§ Exercise:
Please copy out the entries below exactly, beginning with the line that contains "x).deck = s.deck := rfl" and ending with the line that contains "x).cour = s.cour := rfl", and include nothing outside that span.

§ The data:
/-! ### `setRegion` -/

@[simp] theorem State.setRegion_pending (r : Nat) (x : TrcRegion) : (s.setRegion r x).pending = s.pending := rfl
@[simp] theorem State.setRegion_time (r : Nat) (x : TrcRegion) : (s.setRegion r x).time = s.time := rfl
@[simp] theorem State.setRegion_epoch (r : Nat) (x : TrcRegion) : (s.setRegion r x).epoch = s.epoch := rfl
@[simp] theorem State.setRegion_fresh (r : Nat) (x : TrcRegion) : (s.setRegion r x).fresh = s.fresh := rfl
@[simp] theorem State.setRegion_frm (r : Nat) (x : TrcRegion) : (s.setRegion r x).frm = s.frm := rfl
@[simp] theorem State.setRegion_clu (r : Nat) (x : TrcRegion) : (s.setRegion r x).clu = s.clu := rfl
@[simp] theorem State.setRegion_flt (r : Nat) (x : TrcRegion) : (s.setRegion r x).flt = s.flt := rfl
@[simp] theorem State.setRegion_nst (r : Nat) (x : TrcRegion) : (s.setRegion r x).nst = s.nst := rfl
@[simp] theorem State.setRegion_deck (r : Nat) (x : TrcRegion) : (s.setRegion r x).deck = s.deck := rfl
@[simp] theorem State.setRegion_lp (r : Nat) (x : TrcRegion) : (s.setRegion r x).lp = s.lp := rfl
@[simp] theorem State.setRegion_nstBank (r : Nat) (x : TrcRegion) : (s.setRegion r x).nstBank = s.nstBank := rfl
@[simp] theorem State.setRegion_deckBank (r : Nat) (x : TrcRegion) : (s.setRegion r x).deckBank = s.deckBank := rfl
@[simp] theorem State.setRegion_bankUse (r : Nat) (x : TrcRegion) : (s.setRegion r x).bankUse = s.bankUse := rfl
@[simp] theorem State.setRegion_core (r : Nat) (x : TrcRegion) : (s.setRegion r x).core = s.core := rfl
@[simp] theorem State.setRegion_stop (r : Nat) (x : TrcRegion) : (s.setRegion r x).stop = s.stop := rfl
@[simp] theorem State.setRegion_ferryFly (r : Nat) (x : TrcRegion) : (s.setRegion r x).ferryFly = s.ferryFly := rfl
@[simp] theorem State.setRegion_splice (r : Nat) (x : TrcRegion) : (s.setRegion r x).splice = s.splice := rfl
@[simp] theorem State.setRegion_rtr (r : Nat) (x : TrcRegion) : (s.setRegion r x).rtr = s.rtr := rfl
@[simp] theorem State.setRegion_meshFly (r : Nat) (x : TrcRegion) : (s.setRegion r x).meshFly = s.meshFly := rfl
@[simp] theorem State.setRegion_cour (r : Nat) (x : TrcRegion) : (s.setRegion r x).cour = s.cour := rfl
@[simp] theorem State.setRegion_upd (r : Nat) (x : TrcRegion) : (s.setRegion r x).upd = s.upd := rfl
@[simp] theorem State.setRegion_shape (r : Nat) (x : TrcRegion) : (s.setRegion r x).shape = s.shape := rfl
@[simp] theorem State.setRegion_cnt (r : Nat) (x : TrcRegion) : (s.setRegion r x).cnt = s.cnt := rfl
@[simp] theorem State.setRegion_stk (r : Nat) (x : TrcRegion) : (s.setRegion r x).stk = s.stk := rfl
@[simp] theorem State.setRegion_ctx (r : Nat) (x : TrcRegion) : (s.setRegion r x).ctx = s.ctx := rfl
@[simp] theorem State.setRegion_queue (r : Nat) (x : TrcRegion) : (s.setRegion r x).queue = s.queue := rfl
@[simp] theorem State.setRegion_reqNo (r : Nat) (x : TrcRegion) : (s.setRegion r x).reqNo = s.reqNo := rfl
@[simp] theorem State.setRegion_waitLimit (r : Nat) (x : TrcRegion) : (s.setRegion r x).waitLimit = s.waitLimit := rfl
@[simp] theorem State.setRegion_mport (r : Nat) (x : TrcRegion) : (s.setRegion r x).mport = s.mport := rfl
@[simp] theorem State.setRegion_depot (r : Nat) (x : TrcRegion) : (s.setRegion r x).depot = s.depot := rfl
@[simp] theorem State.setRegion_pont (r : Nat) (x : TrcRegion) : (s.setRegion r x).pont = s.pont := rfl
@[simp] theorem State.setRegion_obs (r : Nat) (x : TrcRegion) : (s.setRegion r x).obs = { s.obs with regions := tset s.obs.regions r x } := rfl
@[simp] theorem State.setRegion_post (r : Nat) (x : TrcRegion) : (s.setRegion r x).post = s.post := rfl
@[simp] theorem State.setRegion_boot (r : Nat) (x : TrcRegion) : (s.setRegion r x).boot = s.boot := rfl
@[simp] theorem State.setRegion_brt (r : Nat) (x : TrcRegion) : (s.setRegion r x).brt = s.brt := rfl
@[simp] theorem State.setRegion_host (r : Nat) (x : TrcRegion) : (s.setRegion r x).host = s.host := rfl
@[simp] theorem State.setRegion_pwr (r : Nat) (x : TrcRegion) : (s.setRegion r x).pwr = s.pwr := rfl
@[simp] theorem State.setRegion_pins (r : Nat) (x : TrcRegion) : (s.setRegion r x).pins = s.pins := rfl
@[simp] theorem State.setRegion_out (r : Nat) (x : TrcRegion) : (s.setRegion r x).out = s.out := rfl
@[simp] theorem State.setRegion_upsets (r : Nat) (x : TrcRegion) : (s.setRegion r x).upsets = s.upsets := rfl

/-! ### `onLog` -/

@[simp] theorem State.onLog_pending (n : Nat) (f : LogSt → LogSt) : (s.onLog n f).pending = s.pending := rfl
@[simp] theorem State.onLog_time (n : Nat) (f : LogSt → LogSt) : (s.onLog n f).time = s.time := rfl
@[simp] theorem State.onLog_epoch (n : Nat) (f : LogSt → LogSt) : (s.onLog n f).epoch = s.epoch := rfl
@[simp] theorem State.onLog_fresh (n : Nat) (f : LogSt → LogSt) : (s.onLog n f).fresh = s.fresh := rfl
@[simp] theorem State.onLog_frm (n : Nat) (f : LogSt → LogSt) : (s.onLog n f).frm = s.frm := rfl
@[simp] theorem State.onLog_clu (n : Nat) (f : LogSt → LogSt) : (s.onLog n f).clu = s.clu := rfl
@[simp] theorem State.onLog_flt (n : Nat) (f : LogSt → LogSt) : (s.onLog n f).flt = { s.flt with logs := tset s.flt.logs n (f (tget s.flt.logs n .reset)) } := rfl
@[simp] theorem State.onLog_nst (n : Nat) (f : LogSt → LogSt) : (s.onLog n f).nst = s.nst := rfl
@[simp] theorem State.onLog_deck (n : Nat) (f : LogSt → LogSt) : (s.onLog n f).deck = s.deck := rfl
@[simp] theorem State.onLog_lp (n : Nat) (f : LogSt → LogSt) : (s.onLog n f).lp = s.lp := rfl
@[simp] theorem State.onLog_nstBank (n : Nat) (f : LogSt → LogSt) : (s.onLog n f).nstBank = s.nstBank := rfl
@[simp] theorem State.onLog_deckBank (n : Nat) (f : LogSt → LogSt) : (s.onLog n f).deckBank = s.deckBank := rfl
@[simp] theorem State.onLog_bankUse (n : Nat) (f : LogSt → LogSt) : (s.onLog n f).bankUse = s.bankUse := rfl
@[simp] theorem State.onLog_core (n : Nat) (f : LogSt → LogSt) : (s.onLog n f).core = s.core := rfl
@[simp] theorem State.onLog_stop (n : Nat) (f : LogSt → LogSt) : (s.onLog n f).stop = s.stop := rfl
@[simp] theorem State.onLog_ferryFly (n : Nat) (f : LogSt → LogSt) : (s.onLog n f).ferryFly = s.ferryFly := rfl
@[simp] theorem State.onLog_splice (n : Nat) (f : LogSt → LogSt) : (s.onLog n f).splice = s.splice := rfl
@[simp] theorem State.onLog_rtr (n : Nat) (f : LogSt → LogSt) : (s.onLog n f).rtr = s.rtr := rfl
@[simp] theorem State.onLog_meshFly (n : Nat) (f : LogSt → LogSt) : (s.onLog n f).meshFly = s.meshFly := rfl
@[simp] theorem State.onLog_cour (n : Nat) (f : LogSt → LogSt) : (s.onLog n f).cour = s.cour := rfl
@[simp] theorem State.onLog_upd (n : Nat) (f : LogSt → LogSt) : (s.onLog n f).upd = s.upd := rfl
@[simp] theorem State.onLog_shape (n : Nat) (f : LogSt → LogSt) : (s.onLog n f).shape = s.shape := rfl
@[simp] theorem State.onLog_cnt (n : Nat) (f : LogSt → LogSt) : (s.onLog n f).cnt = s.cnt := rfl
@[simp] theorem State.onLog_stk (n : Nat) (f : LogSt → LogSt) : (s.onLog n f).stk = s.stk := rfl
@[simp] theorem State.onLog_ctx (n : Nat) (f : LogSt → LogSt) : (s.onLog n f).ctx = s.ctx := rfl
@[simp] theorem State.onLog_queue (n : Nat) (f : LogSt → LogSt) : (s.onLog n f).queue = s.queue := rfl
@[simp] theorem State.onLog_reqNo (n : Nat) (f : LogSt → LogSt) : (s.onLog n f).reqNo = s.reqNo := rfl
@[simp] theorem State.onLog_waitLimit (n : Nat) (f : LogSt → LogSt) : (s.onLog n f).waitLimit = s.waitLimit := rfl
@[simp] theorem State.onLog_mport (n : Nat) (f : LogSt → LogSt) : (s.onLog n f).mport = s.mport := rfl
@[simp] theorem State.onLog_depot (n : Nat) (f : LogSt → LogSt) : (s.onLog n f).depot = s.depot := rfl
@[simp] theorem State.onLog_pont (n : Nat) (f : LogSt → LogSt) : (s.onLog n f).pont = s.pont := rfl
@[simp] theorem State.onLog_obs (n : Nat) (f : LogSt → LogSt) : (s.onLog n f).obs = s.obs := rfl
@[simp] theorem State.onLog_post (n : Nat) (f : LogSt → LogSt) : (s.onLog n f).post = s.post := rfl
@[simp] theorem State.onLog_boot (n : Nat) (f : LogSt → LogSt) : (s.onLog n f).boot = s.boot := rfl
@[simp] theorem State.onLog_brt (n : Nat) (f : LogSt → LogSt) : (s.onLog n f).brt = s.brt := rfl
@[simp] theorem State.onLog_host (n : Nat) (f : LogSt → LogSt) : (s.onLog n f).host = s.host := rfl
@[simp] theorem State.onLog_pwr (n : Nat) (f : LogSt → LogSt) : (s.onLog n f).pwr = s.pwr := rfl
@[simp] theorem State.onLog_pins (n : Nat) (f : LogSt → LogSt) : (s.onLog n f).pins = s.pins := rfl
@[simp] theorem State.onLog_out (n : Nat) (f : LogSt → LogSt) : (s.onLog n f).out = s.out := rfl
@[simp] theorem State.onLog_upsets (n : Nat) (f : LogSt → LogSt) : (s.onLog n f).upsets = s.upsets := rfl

§ Your response:
@[simp] theorem State.setRegion_deck (r : Nat) (x : TrcRegion) : (s.setRegion r x).deck = s.deck := rfl
@[simp] theorem State.setRegion_lp (r : Nat) (x : TrcRegion) : (s.setRegion r x).lp = s.lp := rfl
@[simp] theorem State.setRegion_nstBank (r : Nat) (x : TrcRegion) : (s.setRegion r x).nstBank = s.nstBank := rfl
@[simp] theorem State.setRegion_deckBank (r : Nat) (x : TrcRegion) : (s.setRegion r x).deckBank = s.deckBank := rfl
@[simp] theorem State.setRegion_bankUse (r : Nat) (x : TrcRegion) : (s.setRegion r x).bankUse = s.bankUse := rfl
@[simp] theorem State.setRegion_core (r : Nat) (x : TrcRegion) : (s.setRegion r x).core = s.core := rfl
@[simp] theorem State.setRegion_stop (r : Nat) (x : TrcRegion) : (s.setRegion r x).stop = s.stop := rfl
@[simp] theorem State.setRegion_ferryFly (r : Nat) (x : TrcRegion) : (s.setRegion r x).ferryFly = s.ferryFly := rfl
@[simp] theorem State.setRegion_splice (r : Nat) (x : TrcRegion) : (s.setRegion r x).splice = s.splice := rfl
@[simp] theorem State.setRegion_rtr (r : Nat) (x : TrcRegion) : (s.setRegion r x).rtr = s.rtr := rfl
@[simp] theorem State.setRegion_meshFly (r : Nat) (x : TrcRegion) : (s.setRegion r x).meshFly = s.meshFly := rfl
@[simp] theorem State.setRegion_cour (r : Nat) (x : TrcRegion) : (s.setRegion r x).cour = s.cour := rfl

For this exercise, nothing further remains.